B.R.W. ve B.S.M., bu makaledeki çalışmayı desteklemek için Intima Biosciences tarafından finanse edilen Sponsorlu Araştırma Anlaşmalarının baş araştırmacılarıdır. Bu yazıda özetlenen yöntem ve yaklaşımları kapsayan patentler dosyalanmıştır.

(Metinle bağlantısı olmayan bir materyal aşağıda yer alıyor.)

/-- Checks 4 to 6 of R289 for an entry; 0 where they pass. The power and Duo commands make their own. -/
def admCheck (b : Bytes) (s : State) : Nat :=
  let q := qnum b
  let bad (c : Bool) (k : Nat) : Nat := if c then St.adminBadParameter else k
  let busy (c : Bool) : Nat := if c then St.adminBusy else St.ok
  match u b 0 1 with
  | 0x01 => sqCreateCheck b s
  | 0x02 => cqCreateCheck b s
  | 0x03 => if sqExists q s then busy (sqObject q s || !sqActive q s) else St.adminNotFound
  | 0x05 => if sqExists q s then busy (sqObject q s || !sqActive q s) else St.adminNotFound
  | 0x04 => bad (decide (16384 ≤ q)) (if cqExists q s then busy (cqObject q s || cqBound q s) else St.adminNotFound)
  | 0x06 => bad (decide (16384 ≤ q)) (if cqExists q s then busy (cqObject q s || cqBound q s) else St.adminNotFound)
  | 0x07 => bad (!ringOk 4 (u b 15 1) (u b 16 8))
      (if silExists q s then St.adminInUse else busy (heldBy 0x07 (fun c => qnum c.raw == q) s))
  | 0x08 => if silExists q s then busy (s.wq.cqs.any (fun c => c.2.state != .none && c.2.silValid && c.2.sillage == q))
      else St.adminNotFound
  | 0x09 =>
    let own := bit (u b 12 1) 1
    bad (!own && decide (16384 ≤ q))
      (if (!own && !cqExists q s) || (bit (u b 12 1) 0 && !silExists (u b 10 2) s) then St.adminNotFound
       else busy (!own && cqObject q s))
  | 0x0A => if silExists q s then St.ok else St.adminNotFound
  | 0x0B => bad (decide (16384 ≤ q) || decide (8 < u b 11 1) || decide (262144 < u b 12 4 + 2 ^ u b 11 1)) St.ok
  | 0x0C => bad (u b 14 1 == 0 || decide (16 < u b 14 1) || decide (262144 < u b 8 4 + u b 14 1)) St.ok
  | 0x13 => rehashCheck b s
  | 0x14 => bad (meterBad ((b.drop 16).take 20)) St.ok
  | 0x20 =>
    let st := (shaperSet (u b 8 1) (u b 10 2) ((b.drop 16).take 32) (bit (u b 9 1) 0) s).1
    if st = St.ok then busy (u b 8 1 == 3 && loadPort (u b 10 2) s) else st
  | 0x21 => bad (bit (u b 10 1) 0 && (u b 12 2 == 0 || decide (256 < u b 12 2) || u b 16 8 % 8 != 0)) (busy (loadPort (u b 8 1) s))
  | 0x30 => pageSwitchCheck b s
  | 0x31 => laneSubstCheck b s
  | 0x32 => bad (decide (24 ≤ u b 8 1) || decide (17 ≤ u b 9 1))
      (busy ((substEngine (u b 8 1) (u b 9 1) none s).isNone || heldBy 0x32 (fun c => u c.raw 8 1 == u b 8 1) s))
  | 0x33 => bad (u b 16 8 % 4096 != 0) (busy (progRuns s))
  | 0x34 => bad (!profValid (storedProfile (u b 8 1) s) (u b 8 1))
      (busy (s.prof.next.isSome || heldBy 0x34 (fun _ => true) s ||
        (profMode (storedProfile (u b 8 1) s) 1 && !assured s && decide (1572864 < occupancy s.tab))))
  | 0x40 => bad (dumpBad b) St.ok
  | 0x43 => bad (u b 12 4 == 0 || decide (1000000 < u b 12 4)) (busy (loadPort (u b 8 1) s))
  | _ => St.ok

/-- Status of the first failing check of R289; 0 where all pass. -/
def startCheck (p : Nat) (b : Bytes) (s : State) : Nat :=
  if admOpcodes.contains (u b 0 1) = false then St.badOpcode
  else if admReserved b = false then St.reservedNonzero
  else if admPermitted p b s = false then St.adminNotPermitted
  else admCheck b s

/-! ## Effects on mirrored state (R488) -/

/-- A created submission queue (R257, R298, R345). -/
def createSq (b : Bytes) (s : State) : State :=
  let rx := bit (u b 14 1) 0
  let k : Sq := { Sq.none with
    state := .active, rx := rx, base := u b 16 8, logSize := u b 15 1, func := u b 10 2, handle := u b 12 2, cq := u b 24 2,
    hold := u b 26 2, snoop := bit (u b 14 1) 1, parent := u b 28 2, band := u b 30 1 }
  let s1 := setSq (qnum b) k { s with host := { s.host with bypassFixed := true } }
  if rx then s1 else makeLeaf (qnum b) (u b 28 2) (u b 30 1) s1

/-- A created completion queue. -/
def createCq (b : Bytes) (s : State) : State :=
  setCq (qnum b) { Cq.none with
    state := .active, base := u b 16 8, logSize := u b 15 1, func := u b 10 2, handle := u b 12 2,
    rsv := bit (u b 14 1) 0, silValid := bit (u b 14 1) 1, sillage := u b 24 2 }
    { s with host := { s.host with bypassFixed := true } }

/-- A created Sillage queue (R298). -/
def createSil (b : Bytes) (s : State) : State :=
  setSil (qnum b) { Sil.none with
    state := .active, func := u b 10 2, target := u b 12 1, logSize := u b 15 1, base := u b 16 8 }
    { s with host := { s.host with bypassFixed := true } }

/-- The scan and the arming read of a completion queue end: their answers give nothing to what comes after (R13). -/
def cancelCq (c : Nat) (s : State) : State := endReqs (ofCqRead c) s

/-- A destroyed submission queue (R280): its leaf goes with it, and frames that waited for its posts are dropped. -/
def destroySq (q : Nat) (s : State) : State :=
  let k := getSq q s
  forEach k.waiting (fun f t => bump (cWq 6) (dropEverywhere f (copyDropped f t))) (setSq q Sq.none (endReqs (ofScan q) s))
    |> doIf (!k.rx) (removeLeaf q)

/-- A reset submission queue (R280): position 0. -/
def resetSq (q : Nat) (s : State) : State :=
  setSq q { getSq q s with state := .active, pos := 0, err := 0, finalDone := false, refetch := false } s

/-- A destroyed completion queue (R282). -/
def destroyCq (c : Nat) (s : State) : State := setCq c Cq.none (cancelCq c s)

/-- A reset completion queue (R297): backlog discarded, PROD 0. -/
def resetCq (c : Nat) (s : State) : State :=
  setCq c { getCq c s with
    state := .active, prod := 0, credit := 0, backlog := [], reserved := 0, pool := 0, episode := false, armed := false,
    armPending := false, scan := false, rescan := false, found := 0, err := 0 } (cancelCq c s)

/-- A destroyed Sillage queue. -/
def destroySil (q : Nat) (s : State) : State :=
  setSil q Sil.none (endReqs (fun p => match p with
    | .silScan r _ => r == q
    | .silArm r _ => r == q
    | _ => ofSil q p) s)

/-- A new binding (R299): of a completion queue, or with ADMIN = 1 of the pair's own ring. (DEDUCED: log entry 60.) -/
def setBinding (p : Nat) (b : Bytes) (s : State) : State :=
  let v := bit (u b 12 1) 0
  if bit (u b 12 1) 1 then setPair p { getPair p s with silValid := v, sillage := u b 10 2 } s
  else setCq (qnum b) { getCq (qnum b) s with silValid := v, sillage := u b 10 2 } s

/-- A receive-queue group (R300). -/
def groupSet (b : Bytes) (s : State) : State :=
  let g : Group := { valid := bit (u b 10 1) 0, base := u b 12 4, logSize := u b 11 1 }
  { s with wq := { s.wq with groups := sput { valid := false, base := 0, logSize := 0 } s.wq.groups (qnum b) g } }

/-- Member pool entries (R300). -/
def poolSet (b : Bytes) (s : State) : State :=
  forEach (List.range (u b 14 1)) (fun i t =>
    let w := u b (16 + 2 * i) 2
    { t with wq := { t.wq with members := sput (false, 0) t.wq.members (u b 8 4 + i) (bit w 15, w % 2 ^ 15) } }) s

/-- The image of a PROG_UPDATE goes into the standby bank (R309 step 3). -/
def progStore (d : Bytes) (s : State) : State :=
  let bank := standbyBank s
  let s1 := forEach (List.range 4096) (fun i t => putStore bank i (u d (4 * i) 4) t) s
  forEach (List.range 128) (fun i t => putEntry bank i (u d (16384 + 4 * i) 4) t) s1

/-- What a command that passed its checks does to mirrored state: `b` its entry, `d` the data it has read, `p` and `k` its
pair and number at the block that runs it, 0 at a standby. -/
def admEffect (p k : Nat) (b d : Bytes) (s : State) : State :=
  match u b 0 1 with
  | 0x01 => createSq b s
  | 0x02 => createCq b s
  | 0x03 => destroySq (qnum b) s
  | 0x04 => destroyCq (qnum b) s
  | 0x05 => resetSq (qnum b) s
  | 0x06 => resetCq (qnum b) s
  | 0x07 => createSil b s
  | 0x08 => destroySil (qnum b) s
  | 0x09 => setBinding p b s
  | 0x0A => setSil (qnum b) { getSil (qnum b) s with target := u b 10 1 } s
  | 0x0B => groupSet b s
  | 0x0C => poolSet b s
  | 0x14 => meterWrite (u b 8 2) ((b.drop 16).take 20) (bit (u b 10 1) 0) s
  | 0x20 => writeRec (u b 8 1) (u b 10 2) ((b.drop 16).take 32) (bit (u b 9 1) 0) s
  | 0x21 =>
    if bit (u b 10 1) 0 then gateLoad (u b 8 1) (u b 40 8) ((gateEntries (u b 12 2) d).getD []) p k s
    else gateRemove (u b 8 1) s
  | 0x33 => bankSwitch (progStore d s)
  | 0x40 => dumpCfg (dumpPars b) { s with host := { s.host with bypassFixed := true } }
  | _ => s

/-- Commands whose effect is journalled, acked first (R488). (DEDUCED: log entry 87.) -/
def journalled (op : Nat) : Bool :=
  decide (op ≤ 0x0C) || op == 0x14 || op == 0x20 || op == 0x21 || op == 0x33 || op == 0x40

/-! ## Rebinding (R400, R401) -/

def dropRebind (p k : Nat) (s : State) : State :=
  { s with ev := { s.ev with rebinds := s.ev.rebinds.filter (fun r => !(r.pair == p && r.cmd == k)) } }

/-- Steps 3 and 4 of R400, or the end of R401: the REBIND report, the new binding or target, and then the reports that
waited. -/
def rebindApply (p k : Nat) (b : Bytes) (s : State) : State :=
  match s.ev.rebinds.find? (fun r => r.pair == p && r.cmd == k) with
  | none => s
  | some r =>
    let s1 := dropRebind p k s
    if r.silBind then
      let q := r.obj
      let old := (getSil q s1).target
      admEffect p k b [] s1 |> report q 0 0x10 0xFFFF (2 ^ 31 + old * 2 ^ 16 + r.newSil) 0 none |> moderate q false
    else
      let own := bit (u b 12 1) 1
      let o := if own then ((getPair p s1).silValid, (getPair p s1).sillage)
        else ((getCq (qnum b) s1).silValid, (getCq (qnum b) s1).sillage)
      let obj := if own then 2 ^ 15 + p else qnum b
      let s2 := reportTo o.1 o.2 0 0x10 obj (b2n r.newValid * 2 ^ 10 + r.newSil) 0 none s1 |> admEffect p k b []
      forEach r.later (fun x t =>
        if own then admRecord p x.1 x.2.1 x.2.2.2.1 t
        else cqRecord (qnum b) x.1 x.2.1 x.2.2.1 x.2.2.2.1 x.2.2.2.2 t) s2
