-- ==== Sys2Proof/Machine/DuoRx.lean ====
section
/-!
DEFINITION. What a Duo block does with an arriving flit and a returned credit (R79, R80, R487 to R497): the standby's mirror, its
flips, resends, acknowledgements and what waits for them.
-/

namespace Sys2Proof.Machine

/-! ## Flips of the standby (R489) -/

/-- Channel, function and address of the byte that holds DEV_OWNS of what a READY names. -/
def flipAt (ref : RdyRef) (s : State) : Nat × Nat × Nat :=
  match ref with
  | .cpl c slot _ _ => (cqChan c, (getCq c s).func, (getCq c s).base + 32 * slot + 31)
  | .adm p slot _ => (admChan p, admFunc p s, admCqBase p s + 32 * slot + 31)
  | .sil q slot => (silChan q, (getSil q s).func, (getSil q s).base + 16 * slot + 15)
  | .te n pos => (n, teFunc n s, teBase n s + 32 * pos + 31)
  | .dump slot => (dumpChan, s.pc.dump.func, s.pc.dump.base + slot * 0x21000 + 0x20000 + 63)

/-- The mirrored positions after a flip: the slot after it, and the entry after the one it releases (R495). -/
def mirrorReady (ref : RdyRef) (s : State) : State :=
  match ref with
  | .cpl c slot q pos =>
    let k := getCq c s
    let v := getSq q s
    setSq q { v with pos := (pos + 1) % 2 ^ v.logSize } (setCq c { k with prod := (slot + 1) % 2 ^ k.logSize } s)
  | .adm p slot pos =>
    setPair p { getPair p s with
        cqProd := (slot + 1) % 2 ^ admCqLog p s, credit := (getPair p s).credit - 1, sqPos := (pos + 1) % 2 ^ admSqLog p s }
      { s with du := { s.du with mirror := s.du.mirror.filter (fun m => !(m.1 == p && m.2.pos == pos)) } }
  | .sil q slot =>
    let k := getSil q s
    setSil q { k with prod := (slot + 1) % 2 ^ k.logSize, seq := (k.seq + 1) % 128 } s
  | .te n pos => setTePos n ((pos + 1) % 2 ^ teLog n s) s
  | .dump slot =>
    let d := s.pc.dump
    setDump { d with slot := (slot + 1) % 2 ^ d.logSlots, seq := d.seq + 1 } s

/-- READY: write the byte that holds DEV_OWNS as 0. -/
def readyIn (id : Nat) (ref : RdyRef) (s : State) : State :=
  let a := flipAt ref s
  mirrorReady ref { s with du := { s.du with todo := s.du.todo ++ [{ id := id, ref := ref, st := 0 }] } }
    |> access { chan := a.1, func := a.2.1, iova := a.2.2, len := 1, write := true, data := [0], purpose := .duoFlip id }

/-! ## Records (R488) -/

/-- A register write that only sets the active's own work going, which the standby does not repeat (R486). (DEDUCED:
log entry 88.) -/
def ownWork (n : RegName) : Bool :=
  n == .EV_COMPLETE || n == .EV_SIL_DB || n == .WQ_ADM_DB || n == .PC_DUMP_CTRL || n == .TR_INV || n == .ST_RH_CTRL

/-- Write the writable bits of a word as they are. -/
def mirrorWord (n : RegName) (a : Nat) (hi : Bool) (v : Nat) (s : State) : State :=
  let m0 := n.row.rw ||| n.row.once ||| n.row.sticky
  let m := if hi then m0 / 2 ^ 32 else m0 % 2 ^ 32
  let old := rd a s
  wr a ((old ^^^ (old &&& m)) ||| (v &&& m)) s

/-- A general channel of the mirror is enabled or disabled. -/
def mirrorTeCfg (ch a v : Nat) (s : State) : State :=
  let on := fb (teLoc .TE_CFG ch) F.TE_CFG_ENABLE s
  let s1 := mirrorWord .TE_CFG a false v s
  if ch < 48 then s1
  else if bit v 31 = true ∧ on = false then setTePos ch 0 (setTeState ch 1 s1)
  else if bit v 31 = false ∧ on = true then teOff ch s1
  else s1

/-- An admin pair of the mirror is enabled, or drains: it keeps its positions, which a takeover needs (R494), until the
active, which enables a pair in OFF only, enables it again. -/
def mirrorAdmCfg (p v : Nat) (s : State) : State :=
  let st := admState p s
  let s1 := wr (loc .WQ_ADM_CFG (p - 1)) (b2n (bit v 31) * 2 ^ 31 + st * 2 ^ 28 + admFields v) s
  if bit v 31 = true ∧ (st = 0 ∨ st = 3) then setAdmState p 1 (setPair p Pair.off s1)
  else if bit v 31 = false ∧ st ≠ 0 then setAdmState p 3 s1
  else s1
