/-! ## Scans of queues, fences and doorbells (R16, R58, R60, R267 to R273) -/

/-- SCAN_CONTINUE: a scan of a submission queue that stopped for room issues the read of the entry at the queue's position,
one of an admin pair starts again, one of a general channel goes on or starts a scan requested meanwhile; a queue or pair with
no scan stopped is left as it is. CREDIT_SCAN of an active completion queue with credit to win reads the slot after the
credited ones; asked for while one runs it is started after that one; the poll timer asks for one during a backlog episode
only (R271, R273). A frame whose hold budget ends while it waits leaves the queue, one that does not wait is left as it is.
FENCE_COMPLETE ends a fence, and what waits for it, once no output before it is outstanding and no earlier fence is, and does
nothing before (R16, R37). That an event that cannot occur changes nothing of its own is log entry 4. With the queue contexts
in RUN and no block entry in progress, a doorbell of the function's own window counts; one whose handle names an active
submission queue starts or requests its scan, one that names an active completion queue its credit scan and arming; one with
an unknown handle, or from another function's window, is dropped: the drop is counted, DB_VIOLATION set and, where the source
has a route, a record reported with the function as its fault domain (R60). With the queue contexts not in RUN, or in a
STANDBY, a doorbell that wakes nothing is counted and recorded. A write of a doorbell window by a control port with the right
is a doorbell of the window's function; without the right its response is ACCESS and no queue changes (R58). -/
def Obligations.QueueScansAndDoorbells : Prop :=
  (∀ (q : Nat) (s : State), (getSq q s).stopRoom = true → (getSq q s).state = .active → (getSq q s).scanning = false →
    (getSq q s).refetch = false → scanHeld (getSq q s) s = false → cached q s < prefetch s →
    exec (.scanContinue 0 q) s = .next (settle (ownRead (cqChan (getSq q s).cq) (getSq q s).func
      ((getSq q s).base + 64 * (getSq q s).pos) (.sqEntry q (getSq q s).pos)
      (setSq q { getSq q s with scanning := true, stopRoom := false, refetch := false } s)))) ∧
  (∀ (q : Nat) (s : State), (getSq q s).stopRoom = false → exec (.scanContinue 0 q) s = .next (settle s)) ∧
  (∀ (p : Nat) (s : State), (getPair (pairOf p) s).stopRoom = true →
    exec (.scanContinue 1 p) s = .next (settle (admScanStart (pairOf p) s))) ∧
  (∀ (p : Nat) (s : State), (getPair (pairOf p) s).stopRoom = false → exec (.scanContinue 1 p) s = .next (settle s)) ∧
  (∀ (n : Nat) (s : State), n < 16 → (getTe (48 + n) s).scanning = false → (getTe (48 + n) s).closing = false →
    (getTe (48 + n) s).rescan = false → (getTe (48 + n) s).stopRoom = true →
    exec (.scanContinue 2 n) s = .next (settle (teScanNext (48 + n) s))) ∧
  (∀ (n : Nat) (s : State), n < 16 → (getTe (48 + n) s).scanning = false → (getTe (48 + n) s).closing = false →
    (getTe (48 + n) s).rescan = true →
    exec (.scanContinue 2 n) s =
      .next (settle (teScanStart (48 + n) (setTe (48 + n) { getTe (48 + n) s with rescan := false } s)))) ∧
  (∀ (c : Nat) (s : State), (getCq c s).state = .active → (getCq c s).scan = false →
    (getCq c s).credit < creditMax (getCq c s).logSize →
    exec (.creditScan c) s = .next (settle (ownRead (cqChan c) (getCq c s).func
      ((getCq c s).base + 32 * (((getCq c s).prod + (getCq c s).credit) % 2 ^ (getCq c s).logSize))
      (.cqScan c (((getCq c s).prod + (getCq c s).credit) % 2 ^ (getCq c s).logSize))
      (setCq c { getCq c s with scan := true, found := 0 } s)))) ∧
  (∀ (c : Nat) (s : State), (getCq c s).state = .active → (getCq c s).scan = true →
    exec (.creditScan c) s = .next (settle (setCq c { getCq c s with rescan := true } s))) ∧
  (∀ (c : Nat) (s : State), (getCq c s).episode = true → fg (loc .WQ_CFG) F.WQ_CFG_CQ_POLL s ≠ 0 →
    exec (.cqPollTimer c) s = .next (settle (cqScanStart c s))) ∧
  (∀ (c : Nat) (s : State), ((getCq c s).episode = false ∨ fg (loc .WQ_CFG) F.WQ_CFG_CQ_POLL s = 0) →
    exec (.cqPollTimer c) s = .next (settle s)) ∧
  (∀ (q f : Nat) (s : State), f ∈ (getSq q s).waiting → exec (.holdBudgetExpiry q f) s = .next (settle (holdDrop q f s))) ∧
  (∀ (q f : Nat) (s : State), f ∉ (getSq q s).waiting → exec (.holdBudgetExpiry q f) s = .next (settle s)) ∧
  (∀ (n : Nat) (g : Fence) (s : State), s.wq.fences.find? (fun h => h.id == n) = some g →
    ((∃ o, o ∈ s.wq.outs ∧ o < g.upto) ∨ (∃ h, h ∈ s.wq.fences ∧ h.id < n)) →
    exec (.fenceComplete n) s = .next (settle s)) ∧
  (∀ (n : Nat) (g : Fence) (s : State), s.wq.fences.find? (fun h => h.id == n) = some g → (∀ o, o ∈ s.wq.outs → g.upto ≤ o) →
    (∀ h, h ∈ s.wq.fences → n ≤ h.id) →
    exec (.fenceComplete n) s = .next (settle
      (forEach ((s.te.filter (fun p => p.2.fence == some n)).map (·.1)) teStatusWrite
        (forEach ((s.wq.execs.filter (fun e => e.fence == some n)).map (·.sq)) completeSq
          (finishOpt g.cmd St.ok 0 { s with wq := { s.wq with fences := s.wq.fences.filter (fun h => h.id != n) } }))))) ∧
  (∀ (f h q : Nat) (s : State), f < 4096 → h < 512 → inReset s = false → islRun 4 s = true → blockEntering s = false →
    duRole s ≠ 2 → handleQueue f h s = some (.inl q) → (getSq q s).state = .active →
    exec (.doorbell f (f * 512 + h)) s = .next (settle (sqScanStart q (bump (cWq 0) s)))) ∧
  (∀ (f h c : Nat) (s : State), f < 4096 → h < 512 → inReset s = false → islRun 4 s = true → blockEntering s = false →
    duRole s ≠ 2 → handleQueue f h s = some (.inr c) → (getCq c s).state = .active →
    exec (.doorbell f (f * 512 + h)) s = .next (settle (cqDoorbell c (bump (cWq 0) s)))) ∧
  (∀ (f h : Nat) (s : State), f < 4096 → h < 512 → inReset s = false → islRun 4 s = true → blockEntering s = false →
    duRole s ≠ 2 → handleQueue f h s = none →
    exec (.doorbell f (f * 512 + h)) s =
      .next (settle (doorbellDrop f (f * 512 + h) St.badHandle (bump (cWq 0) s)))) ∧
  (∀ (f w h : Nat) (s : State), f < 4096 → w < 4096 → h < 512 → w ≠ f → inReset s = false → islRun 4 s = true →
    exec (.doorbell f (w * 512 + h)) s =
      .next (settle (doorbellDrop f (w * 512 + h) St.accessDenied (bump (cWq 0) s)))) ∧
  (∀ (f a st : Nat) (t s : State), t = setFlag (loc .WQ_EVENT) F.WQ_EVENT_DB_VIOLATION (bump (cWq 1) s) →
    doorbellDrop f a st s = if bit (sget 0 s.ev.routes 0xD0) 31
      then report (sget 0 s.ev.routes 0xD0 % 1024) st 0x07 f (a * 8) 0 (some f) t else t) ∧
  (∀ (f h : Nat) (s : State), f < 4096 → h < 512 → inReset s = false → islRun 4 s = false ∨ duRole s = 2 →
    fb (loc .PW_CFG) F.PW_CFG_DB_WAKE s = false → s.pw.bells.contains (f, h) = false →
    exec (.doorbell f (f * 512 + h)) s =
      .next (settle { bump (cWq 0) s with pw := { s.pw with bells := s.pw.bells ++ [(f, h)] } })) ∧
  (∀ (m : Master) (f : BitVec 12) (h : BitVec 9) (s : State), ctlQueue m s = [] → inReset s = false →
    winRight F.GL_WINACL_DB_WR m s = true → windowsOff s = false →
    exec (.doorbellViaControlPort m f h) s =
      .next (settle (respond m .ok true 0 (doorbellWake f.toNat (f.toNat * 512 + h.toNat) s)))) ∧
  (∀ (f a : Nat) (s : State), f < 4096 → a < 2 ^ 21 → inReset s = false →
    exec (.doorbell f a) s = .next (settle (doorbellWake f a s))) ∧
  (∀ (m : Master) (f : BitVec 12) (h : BitVec 9) (s : State), ctlQueue m s = [] → inReset s = false →
    winRight F.GL_WINACL_DB_WR m s = false →
    ∃ e, exec (.doorbellViaControlPort m f h) s = .next (settle e) ∧ e.wq = s.wq ∧
      e.ctl.rsp = s.ctl.rsp ++ [{ master := m, status := .access, rdata := 0 }])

BRW, Keşif ve Çeviri Ofisi'nden fon sağladığını kabul eder, NIH hibeleri R21CA237789, R21AI163731, P01CA254849, P50CA136393, U54CA268069, R01AI146009, DOD hibeleri HT9425-24-1-1005, HT9425-24-1-1002, HT9425-24-1-0231 ve Çocuk Kanseri Araştırma Fonu, Fanconi Anemi Araştırma Fonu ve Randy Shaver Kanser ve Toplum Fonu. BSM, Keşif ve Çeviri Ofisi'nden fon sağlar, NIH hibeleri R01AI146009, R01AI161017, P01CA254849, P50CA136393, U24OD026641, U54CA232561, P30CA077598, U54 CA268069, DOD hibeleri HT9425-24-1-1005, HT9425-24-1-1002, HT9425-24-1-0231 ve Çocuk Kanseri Araştırma Fonu, Fanconi Anemi Araştırma Fonu ve Randy Shaver Kanser ve Toplum Fonu.